A deux mois : prescrire un hémogramme avec bilan martial (fer + ferritinémie) pour rechercher une éventuelle carence et le cas échéant la traiter (l’achlorhydrie gastrique inhibe la dissociation du fer alimentaire et donc favorise la carence martiale).
La récupération neurologique débute après une semaine, avec résolution complète en 1-3 mois. La perisistance ou l’aggravation des signes doivent faire envisager un autre diagnostic.
Pour les autres causes.
Agir en fonction de l’agent responsable (la carence avérée par le dosage sérique nécessite un traitement id. M Biermer).
Eradication de H pylori s’il est présent.
Remarques importantes.
- L’administration isolée de folates à un patient porteur d’une carence en vitamine B12 peut aggraver les troubles neurologiques et peut entrainer des dommages neurologiques irréversibles : on prescrit simultanément le dosage des deux vitamines.
- Un traitement par B12 orale est envisageable, mais la B12 est 100 fois moins bien assimilée per os que par voie intramusculaire dans la M de Biermer. A éviter dans les carences sévères, la M Biermer, les malbsorptions.
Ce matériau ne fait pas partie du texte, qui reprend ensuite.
-- ==== Sys2Proof/Word.lean ====
section
/-! DEFINITION. The word types of the block (rules R10, R11, R37): every register, address and data value is a 32-bit
vector, memory is addressed in bytes, and a register index is a 5-bit field. -/

namespace Sys2Proof

/-- A register, address or data value (R11). -/
abbrev Word := BitVec 32

/-- One byte of memory (R37, R38). -/
abbrev Byte := BitVec 8

/-- A register-index field, `x0` to `x31` (R14, R66). -/
abbrev RegIdx := BitVec 5

/-- The opcode field `ir[6:0]` (R66). -/
abbrev Opcode := BitVec 7

end Sys2Proof
end

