-- ==== Sys2Proof/Machine/Cycle.lean ====
section
/-! DEFINITION. The cycle (R27 to R31): FETCH, EXECUTE and HALTED, and the placing of a word where the next fetch reads
it. -/

namespace Sys2Proof.Machine

/-- `ir <- w`, `phase <- EXECUTE`: the end of FETCH (R28). -/
def State.latchIr (s : State) (w : Word) : State := { s with ir := w, phase := .execute }

/-- Phase FETCH: one 32-bit bus read at `pc` (R28). -/
def fetch (s : State) : Except Refusal State :=
  match memRead s s.pc .word with
  | .ok (w, s') => .ok (s'.latchIr w)
  | .error r => .error r

/-- Phase EXECUTE: decode `ir` and perform its effect (R29). -/
def execute (s : State) : Host.Outcome State Fault Refusal :=
  match decode s.cfg.imms s.ir with
  | .known i => exec i s
  | .unknown op => execUnknown op s

/-- One step: FETCH fused with the EXECUTE after it (R31); from phase EXECUTE, the EXECUTE alone; in phase HALTED there
is no step (R30; log entries 5 and 6). -/
def cycle (s : State) : Host.Outcome State Fault Refusal :=
  match s.phase with
  | .fetch =>
    match fetch s with
    | .ok s' => execute s'
    | .error r => .refused r
  | .execute => execute s
  | .halted => .fault .halted

/-- One byte of RAM written from outside the machine, if its address is in the RAM window. -/
def pokeByte (c : Config) (m : Memory) (a : Nat) (b : Byte) : Memory :=
  if c.ramBase.toNat ≤ a ∧ a < c.ramBase.toNat + c.ramSize.toNat then Memory.write m a b else m

/-- The word `w` stored little-endian at `pc`, with the phase FETCH, so that the next step fetches it (log entry 9). -/
def State.placeAtPc (s : State) (w : Word) : State :=
  let a := s.pc.toNat
  { s with
    phase := .fetch
    ram := pokeByte s.cfg (pokeByte s.cfg (pokeByte s.cfg (pokeByte s.cfg s.ram a (byteOf w 0)) (a + 1) (byteOf w 1))
      (a + 2) (byteOf w 2)) (a + 3) (byteOf w 3) }

end Sys2Proof.Machine
end

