-- ==== Sys2Proof/Laws/PerInstr.lean ====
section
/-! SUPPORT. The family `EncodedOpcode`: the encoder gives every instruction the opcode of its row (R73, R77). One lemma
per constructor of `Instr`. -/

namespace Sys2Proof.Laws.EncodedOpcode

/-- The opcode of an instruction's row (R73). -/
def rowOpcode : Instr → Opcode
  | .lui _ _ => 0x01#7
  | .auipc _ _ => 0x02#7
  | .jal _ _ => 0x03#7
  | .jalr _ _ _ => 0x04#7
  | .branch _ _ _ => 0x05#7
  | .load _ _ _ => 0x0E#7
  | .store _ _ _ => 0x10#7
  | .opImm _ _ _ => 0x13#7
  | .system => 0x27#7

/-- Bits 6:0 of the encoded word are the opcode of the instruction's row. -/
def Statement (i : Instr) : Prop := (encode i).extractLsb' 0 7 = rowOpcode i

theorem lui (rd : RegIdx) (imm : Word) : Statement (.lui rd imm) := packUJ_opcode _ _ _

theorem auipc (rd : RegIdx) (imm : Word) : Statement (.auipc rd imm) := packUJ_opcode _ _ _

theorem jal (rd : RegIdx) (off : Word) : Statement (.jal rd off) := packUJ_opcode _ _ _

theorem jalr (rd rs1 : RegIdx) (imm : Word) : Statement (.jalr rd rs1 imm) := packIBS_opcode _ _ _ _

theorem branch (rs1 rs2 : RegIdx) (off : Word) : Statement (.branch rs1 rs2 off) := packIBS_opcode _ _ _ _

theorem load (rd rs1 : RegIdx) (imm : Word) : Statement (.load rd rs1 imm) := packIBS_opcode _ _ _ _

theorem store (rs1 rs2 : RegIdx) (imm : Word) : Statement (.store rs1 rs2 imm) := packIBS_opcode _ _ _ _

theorem opImm (rd rs1 : RegIdx) (imm : Word) : Statement (.opImm rd rs1 imm) := packIBS_opcode _ _ _ _

theorem system : Statement .system := by unfold Statement encode rowOpcode; decide

end Sys2Proof.Laws.EncodedOpcode
end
- Le risque de cancer gastrique est légèrement augmenté dans la M Biemer, surtout chez les pts ayant des signes de dysplasie au diagnostic (10% des cas). On constate surtout dans l’évolution du Biermer une augmentation du nombre des polypes et de tumeurs endocrines à cellules entérochromaffine-like (EC-Lomes). Ces tumeurs ont un effet métastasiant faible (doser par principe la chromogranine A) mais on conseille leur ablation (même si nombreuses) chez les pts jeunes (éviter la gastrectomie totale).En l’absence de dysplasie ou de lésion cancéreuse initiale:suivi endoscopique tous les 3 – 5 ans chez les sujets jeunes.
Conclusion.
Le diagnostic d’une anémie mégaloblastique par carence en B12 (ou en B9) est rapide (dosages sériques), et le myélogramme n’est pas de prescription constante.